Miners, though, have not always fled, often because passageways are blocked, either by roof falls or dense smoke. The case of the Sago miners bore some haunting reflections of a case 66 years earlier, when a group of miners inside the Sonman Mine in Portage, Cambria County, built a makeshift barricade in hopes of closing off bad air and died for lack of oxygen seven hours later. In all, 63 miners died in the Sonman incident, few of them from the explosion.

Thirteen miners gave up on building a barricade in another section of the mine and, instead, fled to the surface.

One misgiving mine safety officials have expressed about shelters is that they might prompt miners to flee to underground refuge instead of the surface.

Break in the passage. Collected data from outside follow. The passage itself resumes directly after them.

/-- The state is reached from `s` by a chain of moves. -/
inductive Course (s : State) : State → Prop
  | refl : Course s s
  /-- Nothing that the course speaks of changes. -/
  | quiet {u t : State} (h : Course s u) (hview : t.view = u.view) : Course s t
  /-- The staging record changes outside an APPLY (R167). -/
  | stage {u : State} (h : Course s u) (c : ConfigRecord) (hkind : (u.longOp.map LongOp.kind) ≠ some .apply) :
      Course s { u with staging := c }
  /-- A long operation is taken (R45). -/
  | take {u : State} (h : Course s u) (o : LongOp) (hnone : u.longOp = none) (horigin : o.origin ≠ .start)
      (hphase : o.phase = .waiting) : Course s { u with longOp := some o, journal := u.journalTaken }
  /-- A long operation ends, or the start does (R70, R81). -/
  | close {u : State} (h : Course s u) (journal : JournalState) (recoveryMark : Option Nat) (stack : List Nat)
      (hclosable : u.closable) (hjournal : journal.executing = false ∨ journal = u.journal)
      (hstack : StackMove u stack) : Course s (u.closed journal recoveryMark stack)
  /-- A drain ends, and its operation goes to work (R50). -/
  | execute {u : State} (h : Course s u) (o : LongOp) (journal : JournalState) (stack : List Nat)
      (hop : u.longOp = some o) (hwaiting : o.phase = .waiting) (hreset : u.inReset = false)
      (hjob : u.journaledJobInProgress = false) (hjournal : journal.executing = true ∨ journal = u.journal)
      (hstack : stack = u.stack ∨ stack = []) :
      Course s { u with longOp := some { o with phase := .executing }, journal := journal, stack := stack }
  /-- A drain ends, and an APPLY that passes its checks begins its copy write (R169, R170). -/
  | beginCopy {u : State} (h : Course s u) (o : LongOp) (task : MaintTask) (op : RowOp) (hop : u.longOp = some o)
      (hwaiting : o.phase = .waiting) (hkind : o.kind = .apply) (hreset : u.inReset = false)
      (hvalid : u.staging.valid = true) (htask : task.ofCopyWrite = true) :
      Course s (({ u with longOp := some { o with phase := .executing } } : State).runMaint task op)
  /-- MAINT is asked for the next row operation. -/
  | ask {u : State} (h : Course s u) (task : MaintTask) (op : RowOp) (hfollows : Follows u task) :
      Course s (u.runMaint task op)
  /-- The copies are confirmed, and the activation waits (R170, R172). -/
  | due {u : State} (h : Course s u) (hmaint : u.onMaint MaintTask.ofCopyWrite) :
      Course s { u with maint := none, activationDue := true }
  /-- The staged record becomes active, of the same N_S (R172). -/
  | adopt {u : State} (h : Course s u) (r : ConfigRecord) (hdue : u.activationDue = true) (hjob : u.job = none)
      (hvalid : u.staging.valid = true → r.valid = true) (hslots : r.nSlots = u.nSlots) :
      Course s { u with active := some r, staging := r, activationDue := false }
  /-- The staged record becomes active, and the journal is dropped (R172, R173). -/
  | adoptEmpty {u : State} (h : Course s u) (r : ConfigRecord) (hdue : u.activationDue = true) (hjob : u.job = none)
      (hvalid : u.staging.valid = true → r.valid = true) :
      Course s ({ u with active := some r, staging := r, activationDue := false } : State).emptyJournal
  /-- The staged record becomes active, and the journal is formatted (R172, R173). -/
  | adoptFormat {u : State} (h : Course s u) (r : ConfigRecord) (op : RowOp) (c : Copy) (epoch : Word)
      (hdue : u.activationDue = true) (hjob : u.job = none) (hreset : u.inReset = false)
      (hvalid : u.staging.valid = true → r.valid = true) :
      Course s (({ u with active := some r, staging := r, activationDue := false, journal := .formatting } :
        State).emptyJournal.runMaint (.formatAnchor c epoch) op)
  /-- The load ends without a scan to follow (R76, R81). -/
  | loaded {u : State} (h : Course s u) (active : Option ConfigRecord) (staging : ConfigRecord) (o : Option LongOp)
      (journal : JournalState) (hmaint : u.onMaint MaintTask.ofLoad)
      (hactive : ∀ r, active = some r → u.active = some r ∨ u.loadedFirst = some r ∨ r.valid = true)
      (hlatch : LatchMove u o journal) :
      Course s { u with active := active, staging := staging, maint := none, longOp := o, journal := journal }
  /-- The load ends, and the scan begins (R76, R78). -/
  | loadedScan {u : State} (h : Course s u) (r : ConfigRecord) (o : LongOp) (c : Copy) (op : RowOp)
      (hmaint : u.onMaint MaintTask.ofLoad) (hvalid : u.loadedFirst = some r ∨ r.valid = true) (hslots : r.nSlots ≠ 0#16)
      (ho : o.identity = (.rollback, .start, .executing)) :
      Course s (({ u with active := some r, staging := r, longOp := some o, journal := .scanning } :
        State).runMaint (.anchorRead c) op)
  /-- The part leaves reset, and the load begins (R75, R164). -/
  | start {u : State} (h : Course s u) (c : Copy) (i : Nat) (rows : List RowData) (op : RowOp)
      (hreset : u.inReset = true) :
      Course s (({ u with inReset := false } : State).runMaint (.loadRow c i rows none) op)
  /-- The tables become empty (R26, R67). -/
  | empty {u : State} (h : Course s u) (hworks : u.onMaint MaintTask.ofJournal ∨ u.journal.executing = true) :
      Course s u.emptyJournal
  /-- The tables are built from the slots the scan has accepted (R79). -/
  | build {u : State} (h : Course s u) {k : Nat} {headers hs : List SlotHeader} {accepted es : List SlotEntry}
      (hmaint : u.maint = some (.scanHeader k headers accepted)) (htaken : ScanTaken headers accepted hs es) :
      Course s (u.buildJournal hs es)
  /-- The scan has stopped, and leaves the mark of R80. -/
  | mark {u : State} (h : Course s u) : Course s u.setRecoveryMark
  /-- The rollback of the start's recovery is entered with that mark (R80). -/
  | roll {u : State} (h : Course s u) (k : Nat) (headers : List SlotHeader) (accepted : List SlotEntry)
      (hmaint : u.maint = some (.scanHeader k headers accepted)) (hmark : u.recoveryMark = some u.nSlots.toNat) :
      Course s { u with journal := .rollingBack, stack := [] }
  /-- A slot has been restored, and the next step of the rollback begins (R52, R56). -/
  | drop {u : State} (h : Course s u) (task : MaintTask) (op : RowOp) (hrestoring : u.restoring = true)
      (htask : task.plain = true
        ∨ (∃ j, task = .restoreImage j) ∧ u.dropRecord.restoreFloor < u.dropRecord.tail) :
      Course s (u.dropRecord.runMaint task op)
  /-- The last slot of an UNDO has been restored (R54). -/
  | dropClose {u : State} (h : Course s u) (recoveryMark : Option Nat) (hrestoring : u.restoring = true) :
      Course s (u.dropRecord.closed .opened recoveryMark u.stack)

/-! ## What the conditions of the moves rest on -/

theorem State.onMaint_iff (u : State) (p : MaintTask → Bool) : u.onMaint p ↔ (u.maint.map p).getD false = true := by
  unfold State.onMaint
  cases u.maint <;> simp

theorem State.closable_of_view {u t : State} (h : t.view = u.view) (hu : u.closable) : t.closable := by
  unfold State.closable at hu ⊢
  rw [State.view_maint h, State.view_activationDue h]
  obtain hmaint | hdue | ⟨o, ho, hcase⟩ := hu
  · exact .inl hmaint
  · exact .inr (.inl hdue)
  · have hop := State.view_operation h
    rw [ho] at hop
    obtain ⟨o', ho', hid⟩ := Option.map_eq_some_iff.mp hop
    simp only [LongOp.identity, Prod.mk.injEq] at hid
    obtain ⟨hkind, _, hphase⟩ := hid
    exact .inr (.inr ⟨o', ho', by rwa [hkind, hphase]⟩)

theorem State.journalWorks_of_view {u t : State} (h : t.view = u.view) (hu : u.journalWorks) : t.journalWorks := by
  obtain ⟨task, hmaint, hof⟩ | ⟨hreset, hexecuting, hclosable⟩ := hu
  · exact .inl ⟨task, by rw [State.view_maint h, hmaint], hof⟩
  · exact .inr ⟨by rw [State.view_inReset h, hreset], by rw [State.view_journal h, hexecuting],
      State.closable_of_view h hclosable⟩

theorem State.closable_of_maint {u : State} {task : MaintTask} (h : u.maint = some task) : u.closable :=
  .inl (by simp [h])

theorem State.journalWorks_of_maint {u : State} {task : MaintTask} (h : u.maint = some task)
    (htask : task.ofJournal = true) : u.journalWorks :=
  .inl ⟨task, h, htask⟩

/-- The Journal Unit's work can end. -/
theorem State.journalWorks.closable {u : State} (h : u.journalWorks) : u.closable := by
  obtain ⟨task, hmaint, _⟩ | ⟨_, _, hclosable⟩ := h
  · exact State.closable_of_maint hmaint
  · exact hclosable

theorem State.restoring_iff (u : State) :
    u.restoring = true ↔ ∃ j, u.maint = some (.restoreImage j) ∨ u.maint = some (.restoreTarget j) := by
  unfold State.restoring
  cases hm : u.maint with
  | none => simp
  | some task => cases task <;> simp [MaintTask.ofRestore]

theorem State.journalWorks_of_restoring {u : State} (h : u.restoring = true) : u.journalWorks := by
  obtain ⟨j, hj | hj⟩ := (State.restoring_iff u).mp h
  · exact State.journalWorks_of_maint hj rfl
  · exact State.journalWorks_of_maint hj rfl

/-! ## The shared operations -/

section
variable {s u : State}

/-- A change outside what the course speaks of. -/
theorem Course.same {t : State} (h : Course s u) (hview : t.view = u.view := by rfl) : Course s t := h.quiet hview

theorem State.setAnchor_view (u : State) (c : Copy) (r : AnchorRecord) : (u.setAnchor c r).view = u.view := by
  cases c <;> rfl

theorem State.file_view (u : State) (f : FaultRecord) : (u.file f).view = u.view := by
  simp [State.view, State.frontOps, State.portIdle]

theorem State.fileTogether_view (u : State) (f g : FaultRecord) : (u.fileTogether f g).view = u.view := by
  simp [State.view, State.frontOps, State.portIdle]

theorem State.acceptHeldWrite_view (u : State) : u.acceptHeldWrite.view = u.view := by
  simp [State.view, State.frontOps, State.portIdle]

theorem State.takeInHeld_view (u : State) : u.takeInHeld.view = u.view := by
  simp [State.view, State.frontOps, State.portIdle]

theorem State.present_view (u : State) (q : Request) : (u.present q).view = u.view := by
  simp [State.view, State.frontOps, State.portIdle]

theorem State.retireHead_view (u : State) (okay : Bool) : (u.retireHead okay).view = u.view := by
  simp [State.view, State.frontOps, State.portIdle]

theorem State.decideIfDue_view (u : State) : u.decideIfDue.view = u.view := by
  simp [State.view, State.frontOps, State.portIdle]

theorem State.dropIfWaiting_view (u : State) : u.dropIfWaiting.view = u.view := by
  simp [State.view, State.frontOps, State.portIdle]

theorem State.enterRunning_view (u : State) : u.enterRunning.view = u.view := by
  simp [State.view, State.frontOps, State.portIdle]

theorem State.leaveUnconfigured_view (u : State) : u.leaveUnconfigured.view = u.view := by
  simp [State.view, State.frontOps, State.portIdle]

theorem State.holdExpires_view (u : State) : u.holdExpires.view = u.view := by
  simp [State.view, State.frontOps, State.portIdle]

theorem State.markHead_view (u : State) (f : Entry → Entry) : (u.markHead f).view = u.view := by
  simp [State.view, State.frontOps, State.portIdle]

/-- A count of the long operation is none of what the course speaks of. -/
theorem State.count_view (u : State) (f : LongOp → LongOp) (hf : ∀ o, (f o).identity = o.identity) :
    (u.count f).view = u.view := by
  have hop : (u.longOp.map f).map LongOp.identity = u.longOp.map LongOp.identity := by
    simp [Function.comp_def, hf]
  simp only [State.view, State.count, hop]
  rfl

theorem State.carry_view (u : State) : u.carry.view = u.view := by
  unfold State.carry
  split
  · rfl
  · exact State.count_view _ _ fun _ => rfl

theorem State.discard_view (u : State) (p : Entry → Bool) : (u.discard p).view = u.view := by
  unfold State.discard
  dsimp only
  refine (State.acceptHeldWrite_view _).trans ((State.count_view _ _ ?_).trans ?_)
  · exact fun _ => rfl
  · split <;> rfl

end

end Sys2Proof.Machine

/-! SUPPORT. That every operation of the model on MAINT, of a long operation and of the start is a chain of moves. -/
namespace Sys2Proof.Machine

set_option Elab.async false

/-! ## Taking and ending a long operation -/

section
variable {s u : State}

theorem State.startOperation_view (u : State) (kind : OpKind) (origin : Origin) (skip : Bool) :
    (u.startOperation kind origin skip).view
      = ({ u with longOp := some (.created kind origin skip), journal := u.journalTaken } : State).view := by
  unfold State.startOperation State.journalTaken
  dsimp only
  split <;> rfl

theorem State.takeCommit_view (u : State) (origin : Origin) :
    (u.takeCommit origin).view
      = ({ u with longOp := some (.created .commit origin false), journal := u.journalTaken } : State).view := by
  unfold State.takeCommit
  dsimp only
  split
  · exact (State.carry_view _).trans (u.startOperation_view _ _ _)
  · exact u.startOperation_view _ _ _

theorem Course.startOperation (h : Course s u) (kind : OpKind) (origin : Origin) (skip : Bool)
    (hnone : u.longOp = none) (horigin : origin ≠ .start) : Course s (u.startOperation kind origin skip) :=
  (h.take (.created kind origin skip) hnone horigin rfl).quiet (u.startOperation_view _ _ _)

"Getting out is the first thing. If you can, you get out," said Kelvin Wu, a researcher in MSHA's Pittsburgh office.

While the inflatable tent displayed at the National Academy of Science forum posed practical issues for coal mines -- such a device would not easily resist blasts or flames -- Mr. Wu sees a role for some of the portable chambers displayed, if they are used in conjunction with a series of hardened, permanent chambers along mine routes.

Mr. Wu and Randy Berry, a researcher from Foster-Miller, a private consulting firm, have advocated a decidedly low-tech system for rescue chambers. Mr. Wu advises using a continuous mining machine to dig out a notch in a coal pillar, then either drill a ventilation hole from the surface or stock bottled air and breathing devices.

Mr. Berry was co-author of a 1983 research paper that laid out similar theories, including closing off cross-cuts, the passageways between coal pillars, with air-tight doors.

"The emphasis in all our designs was to use off-the-shelf materials whenever possible," Mr. Berry said. He suggested the construction of permanent chambers dug into the mine along the escape route.

"It should be located on the way out," Mr. Berry said. "We don't want folks to go the wrong way."